Report the lines of the data below that contain the string "extend".

___ Provided entries ___

/-- An instruction but `syscall` writes no register, HI, LO or MEM but those of the tables. -/
theorem exec_writes {i : Instr} {s t : State} (h : exec i s = .next t) (hsys : i.isSyscall = false) :
    (∀ k, i.destination ≠ some k → t.readReg k = s.readReg k) ∧ (i.writesHi = false → t.hi = s.hi) ∧
    (i.writesLo = false → t.lo = s.lo) ∧ (i.isStore = false → t.mem = s.mem) := by
  cases exec_effect h with
  | @writesReg r v pc hd =>
    refine ⟨fun k hk => ?_, fun _ => by simp, fun _ => by simp, fun _ => by simp⟩
    have hne : k ≠ r := fun e => hk (e ▸ hd)
    exact s.readReg_writeReg_of_ne hne v
  | writesHiLo hi lo pc n hhi hlo => exact ⟨fun _ _ => rfl, hhi, hlo, fun _ => rfl⟩
  | writesMem hs => exact ⟨fun _ _ => rfl, fun _ => rfl, fun _ => rfl, fun hn => by simp [hs] at hn⟩
  | faults => exact ⟨fun _ _ => rfl, fun _ => rfl, fun _ => rfl, fun _ => rfl⟩
  | asksHandler hs => simp [hsys] at hs

/-- A store changes no byte outside those of its access (R83, R241). -/
theorem State.storeFrom_sameMemOutside (s : State) (i : Instr) (width : Width) (rt rs : RegIdx) (imm : Imm16) :
    SameMemOutside s (s.storeFrom i width rt rs imm) (s.effectiveAddress rs imm).toNat width.bytes := by
  obtain ⟨m, hm, e⟩ | e := s.storeFrom_cases i width rt rs imm
  · obtain ⟨-, rfl⟩ := (Memory.write_eq_some_iff ..).1 hm
    rw [e]
    exact ⟨Memory.store_size .., fun _ hb => Memory.readByte_store_outside _ _ _ _ hb⟩
  · rw [e]
    exact ⟨rfl, fun _ _ => rfl⟩

/-! ### Reads of HI and LO (R51) -/

/-- HI and LO have no part in a register write. -/
theorem State.writeReg_setHi_setLo (s : State) (h l : Word) (r : RegIdx) (v : Word) :
    ((s.setHi h).setLo l).writeReg r v = ((s.writeReg r v).setHi h).setLo l := by
  unfold State.writeReg
  split <;> rfl

/-- HI and LO have no part in a load. -/
theorem State.loadTo_setHi_setLo (s : State) (h l : Word) (i : Instr) (width : Width) (extend : Word → Word)
    (rt rs : RegIdx) (imm : Imm16) :
    ((s.setHi h).setLo l).loadTo i width extend rt rs imm = ((s.loadTo i width extend rt rs imm).setHi h).setLo l := by
  rcases Nat.lt_or_ge ((s.effectiveAddress rs imm).toNat + width.bytes - 1) s.mem.size with hb | hb
  · rw [s.loadTo_inBounds i width extend rt rs imm hb, ((s.setHi h).setLo l).loadTo_inBounds i width extend rt rs imm hb,
      State.writeReg_setHi_setLo]
    rfl
  · rw [s.loadTo_outOfBounds i width extend rt rs imm hb, ((s.setHi h).setLo l).loadTo_outOfBounds i width extend rt rs imm hb]
    rfl

/-- HI and LO have no part in a store. -/
theorem State.storeFrom_setHi_setLo (s : State) (h l : Word) (i : Instr) (width : Width) (rt rs : RegIdx) (imm : Imm16) :
    ((s.setHi h).setLo l).storeFrom i width rt rs imm = ((s.storeFrom i width rt rs imm).setHi h).setLo l := by
  rcases Nat.lt_or_ge ((s.effectiveAddress rs imm).toNat + width.bytes - 1) s.mem.size with hb | hb
  · rw [s.storeFrom_inBounds i width rt rs imm hb, ((s.setHi h).setLo l).storeFrom_inBounds i width rt rs imm hb]
    rfl
  · rw [s.storeFrom_outOfBounds i width rt rs imm hb, ((s.setHi h).setLo l).storeFrom_outOfBounds i width rt rs imm hb]
    rfl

___

Answer to this exercise =
theorem State.loadTo_setHi_setLo (s : State) (h l : Word) (i : Instr) (width : Width) (extend : Word → Word)
    ((s.setHi h).setLo l).loadTo i width extend rt rs imm = ((s.loadTo i width extend rt rs imm).setHi h).setLo l := by
  · rw [s.loadTo_inBounds i width extend rt rs imm hb, ((s.setHi h).setLo l).loadTo_inBounds i width extend rt rs imm hb,
  · rw [s.loadTo_outOfBounds i width extend rt rs imm hb, ((s.setHi h).setLo l).loadTo_outOfBounds i width extend rt rs imm hb]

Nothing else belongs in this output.